Yanklowitz labels the Phoenix Jewish community as “divisive and fractured” and a “broken, failed, tragic story” and conveys his point with unsubstantiated rhetoric. He indicts specific local communal factions by rhetorically criticizing the Orthodox and pluralistic groups of rabbis for not talking or collaborating with one another.

It’s enlightening and highly problematic that Yanklowitz chose Orthodox and heterodox leadership as the focus of his targeted sanctimonious criticism. By nature, a pluralistic group should be willing to collaborate with almost anyone, hence it appears his real objective is an attempt at “Orthodox shaming.”

The prototypical Tisha B’Av sinas chinam (baseless hatred) story is that of Kamsa and Bar Kamsa, where a party host with a personal axe to grind shames his enemy Bar Kamsa. That event set off a chain reaction which lead to the destruction of the Second Temple. Just several Torah portions ago, Pinchas only got a pass (and was even rewarded) for his extreme zealotry by being completely unbiased. The message is clear: Unless one truly has no self-interest or even perceived personal agenda he should not be rebuking and challenging others.

Based on Jewish Law, Orthodox leadership has very specific modes of engagement with heterodox organizations and their leadership. That’s a complex issue that requires much more discussion than incendiary soundbites of criticism that incite hatred. Personally, most Orthodox Jews are happy to embrace and engage Jewish laity regardless of affiliation.

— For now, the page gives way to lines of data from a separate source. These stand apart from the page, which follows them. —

-- ==== Sys2Proof/Machine/RegMapHost.lean ====
section
/-!
DEFINITION. The register map of the blocks WFP, DOG, SIL, PLB, HIF, PUR, DWL: one `Fld` per named field of
the chapters' register tables (a field's key is its bit address in BAR0), and each block's register descriptors
(base offset, stride, count, and the fields as low bit, width and access code). An index is taken modulo the number of registers
of its array.
-/
namespace Sys2Proof.Machine.R

/-- WFP_CTL.RUN, RW, R287: Plane running; firmware sets it at stage CALIBRATE -/
def WFP_CTL_RUN : Fld := ⟨23068672, 1⟩
/-- WFP_CTL.CORSWAP, W1S, R287: Swap correction banks, R266; reads 1 until applied or refused -/
def WFP_CTL_CORSWAP : Fld := ⟨23068673, 1⟩
/-- WFP_CTL.CORBANK, RO, R287: Active correction bank -/
def WFP_CTL_CORBANK : Fld := ⟨23068674, 1⟩
/-- WFP_ADCEN.EN, RW, R287: Converter enables, R263 -/
def WFP_ADCEN_EN : Fld := ⟨23068704, 32⟩
/-- WFP_PAIRCFG.IL, RW, R287: Interleave pair p, R264 -/
def WFP_PAIRCFG_IL : Fld := ⟨23068736, 16⟩
/-- WFP_ADCRDY.RDY, RO, R287: Converter ready -/
def WFP_ADCRDY_RDY : Fld := ⟨23068768, 32⟩
/-- WFP_OVRSTAT.OVR, W1C, R287: Converter produced an over-range code -/
def WFP_OVRSTAT_OVR : Fld := ⟨23068800, 32⟩
/-- WFP_INTSTAT.OVR, W1C, R287: Over-range code seen -/
def WFP_INTSTAT_OVR : Fld := ⟨23068832, 1⟩
/-- WFP_INTSTAT.SWAPDONE, W1C, R287: A bank swap was applied -/
def WFP_INTSTAT_SWAPDONE : Fld := ⟨23068833, 1⟩
/-- WFP_INTSTAT.BADCFG, W1C, R287: A write or swap was refused -/
def WFP_INTSTAT_BADCFG : Fld := ⟨23068834, 1⟩
/-- WFP_INTSTAT.BANKWR, W1C, R287: Write to an active bank discarded -/
def WFP_INTSTAT_BANKWR : Fld := ⟨23068835, 1⟩
/-- WFP_INTSTAT.SHAPE, W1C, R287: Shape violation, R274 -/
def WFP_INTSTAT_SHAPE : Fld := ⟨23068836, 1⟩
/-- WFP_INTEN.EN, RW, R287: Enables the WFP_INTSTAT bit of the same position into the global interrupt summary -/
def WFP_INTEN_EN : Fld := ⟨23068864, 5⟩
/-- WFP_LANE.HSRC, RW, R287: History stage, R276: 0 = C, 1 = F, 2 = M; 3 refused -/
def WFP_LANE_HSRC (i : Nat) : Fld := ⟨23070720 + 512 * (i % 32), 2⟩
/-- WFP_LANE.DETSRC, RW, R287: Detector source: 0 = F, 1 = M -/
def WFP_LANE_DETSRC (i : Nat) : Fld := ⟨23070722 + 512 * (i % 32), 1⟩
/-- WFP_LANE.CHMAP, RW, R287: Echo channel whose tap feeds the lane -/
def WFP_LANE_CHMAP (i : Nat) : Fld := ⟨23070723 + 512 * (i % 32), 10⟩
/-- WFP_LANE.CHVAL, RW, R287: CHMAP valid -/
def WFP_LANE_CHVAL (i : Nat) : Fld := ⟨23070733 + 512 * (i % 32), 1⟩
/-- WFP_SKEW.SKEW, RW, R287: Signed ball-to-sampler delay, ticks, R268 -/
def WFP_SKEW_SKEW (i : Nat) : Fld := ⟨23070752 + 512 * (i % 32), 16⟩
/-- WFP_SWAP.FSWAP, W1S, R287: Swap F banks, R271 -/
def WFP_SWAP_FSWAP (i : Nat) : Fld := ⟨23070784 + 512 * (i % 32), 1⟩
/-- WFP_SWAP.MSWAP, W1S, R287: Swap M banks -/
def WFP_SWAP_MSWAP (i : Nat) : Fld := ⟨23070785 + 512 * (i % 32), 1⟩
/-- WFP_SWAP.WHEN, RW, R287: R271 -/
def WFP_SWAP_WHEN (i : Nat) : Fld := ⟨23070786 + 512 * (i % 32), 2⟩
/-- WFP_SWAP.FBANK, RO, R287: Active F bank -/
def WFP_SWAP_FBANK (i : Nat) : Fld := ⟨23070788 + 512 * (i % 32), 1⟩
/-- WFP_SWAP.MBANK, RO, R287: Active M bank -/
def WFP_SWAP_MBANK (i : Nat) : Fld := ⟨23070789 + 512 * (i % 32), 1⟩
/-- WFP_SWAPTLO.T, RW, R287: Swap device time [31:0], [63:32], ns -/
def WFP_SWAPTLO_T (i : Nat) : Fld := ⟨23070816 + 512 * (i % 32), 32⟩
/-- WFP_SWAPTHI.T, RW, R287: Swap device time [31:0], [63:32], ns -/
def WFP_SWAPTHI_T (i : Nat) : Fld := ⟨23070848 + 512 * (i % 32), 32⟩
/-- WFP_GATE.GMODE, RW, R287: R272 -/
def WFP_GATE_GMODE (i : Nat) : Fld := ⟨23070880 + 512 * (i % 32), 2⟩
/-- WFP_GATE.DRV, RW, R287: Driver n, 0–63 -/
def WFP_GATE_DRV (i : Nat) : Fld := ⟨23070882 + 512 * (i % 32), 6⟩
/-- WFP_GATE.PROOF, RW, R287: Proof pulses only -/
def WFP_GATE_PROOF (i : Nat) : Fld := ⟨23070888 + 512 * (i % 32), 1⟩
/-- WFP_GATE.DETREC, RW, R287: Write detector records -/
def WFP_GATE_DETREC (i : Nat) : Fld := ⟨23070889 + 512 * (i % 32), 1⟩
/-- WFP_GATE.GPER, RW, R287: Gate period, units of 100 ns; 0 acts as 1 -/
def WFP_GATE_GPER (i : Nat) : Fld := ⟨23070896 + 512 * (i % 32), 16⟩
/-- WFP_GATEOFS.OFS, RW, R287: Signed gate offset, ticks -/
def WFP_GATEOFS_OFS (i : Nat) : Fld := ⟨23070912 + 512 * (i % 32), 32⟩
/-- WFP_GATELEN.LEN, RW, R287: Samples per gate; 0 acts as 1 -/
def WFP_GATELEN_LEN (i : Nat) : Fld := ⟨23070944 + 512 * (i % 32), 16⟩
/-- WFP_ENV.ATT, RW, R287: Envelope attack shift -/
def WFP_ENV_ATT (i : Nat) : Fld := ⟨23070976 + 512 * (i % 32), 4⟩
/-- WFP_ENV.REL, RW, R287: Envelope release shift -/
def WFP_ENV_REL (i : Nat) : Fld := ⟨23070980 + 512 * (i % 32), 4⟩
/-- WFP_SHAPELIM.PKMIN, RW, R287: Least / | PEAK/ |  -/
def WFP_SHAPELIM_PKMIN (i : Nat) : Fld := ⟨23071008 + 512 * (i % 32), 16⟩
/-- WFP_SHAPELIM.PKMAX, RW, R287: Greatest / | PEAK/ |  -/
def WFP_SHAPELIM_PKMAX (i : Nat) : Fld := ⟨23071024 + 512 * (i % 32), 16⟩
/-- WFP_WIDLIM.WMIN, RW, R287: Least WIDTH50, ticks -/
def WFP_WIDLIM_WMIN (i : Nat) : Fld := ⟨23071040 + 512 * (i % 32), 16⟩
/-- WFP_WIDLIM.WMAX, RW, R287: Greatest WIDTH50, ticks -/
def WFP_WIDLIM_WMAX (i : Nat) : Fld := ⟨23071056 + 512 * (i % 32), 16⟩
/-- WFP_DETPEAK.PEAK, RO, R287: R273 -/
def WFP_DETPEAK_PEAK (i : Nat) : Fld := ⟨23071072 + 512 * (i % 32), 16⟩
/-- WFP_DETPEAK.RMS, RO, R287: R273 -/
def WFP_DETPEAK_RMS (i : Nat) : Fld := ⟨23071088 + 512 * (i % 32), 16⟩
/-- WFP_DETTIME.PEAKT, RO, R287: PEAKT from gate start, ticks -/
def WFP_DETTIME_PEAKT (i : Nat) : Fld := ⟨23071104 + 512 * (i % 32), 32⟩
/-- WFP_DETWID.WIDTH50, RO, R287: R273 -/
def WFP_DETWID_WIDTH50 (i : Nat) : Fld := ⟨23071136 + 512 * (i % 32), 16⟩
/-- WFP_DETWID.ENVMAX, RO, R287: R273 -/
def WFP_DETWID_ENVMAX (i : Nat) : Fld := ⟨23071152 + 512 * (i % 32), 16⟩
/-- WFP_DETCNT.SHAPE, RC, R287: Shape violations, saturating -/
def WFP_DETCNT_SHAPE (i : Nat) : Fld := ⟨23071168 + 512 * (i % 32), 16⟩
/-- WFP_DETCNT.SKIP, RC, R287: Gates skipped, R272, saturating -/
def WFP_DETCNT_SKIP (i : Nat) : Fld := ⟨23071184 + 512 * (i % 32), 16⟩
/-- WFP_CORA.OFS, RW, R287: Signed offset, 1/32 LSB -/
def WFP_CORA_OFS (i : Nat) : Fld := ⟨23101440 + 64 * (i % 64), 16⟩
/-- WFP_CORA.GAIN, RW, R287: Signed gain correction, 2⁻¹⁸ -/
def WFP_CORA_GAIN (i : Nat) : Fld := ⟨23101456 + 64 * (i % 64), 16⟩
/-- WFP_CORB.SKEW, RW, R287: Signed skew, 0.05 ps; beyond ±500 invalid -/
def WFP_CORB_SKEW (i : Nat) : Fld := ⟨23101472 + 64 * (i % 64), 12⟩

I did not appreciate the negative tone of Yanklowitz’s article. For example, I assume that all local Jewish institutions, whether Orthodox, Conservative, Reform, or non-denominational would challenge that they’re not “warm and inclusive.” In essence, Yanklowitz’s entire article is lashon hara (forbidden derogatory speech) against the entire Phoenix Jewish community. Who made Yanklowitz the public arbiter of alleged community strife?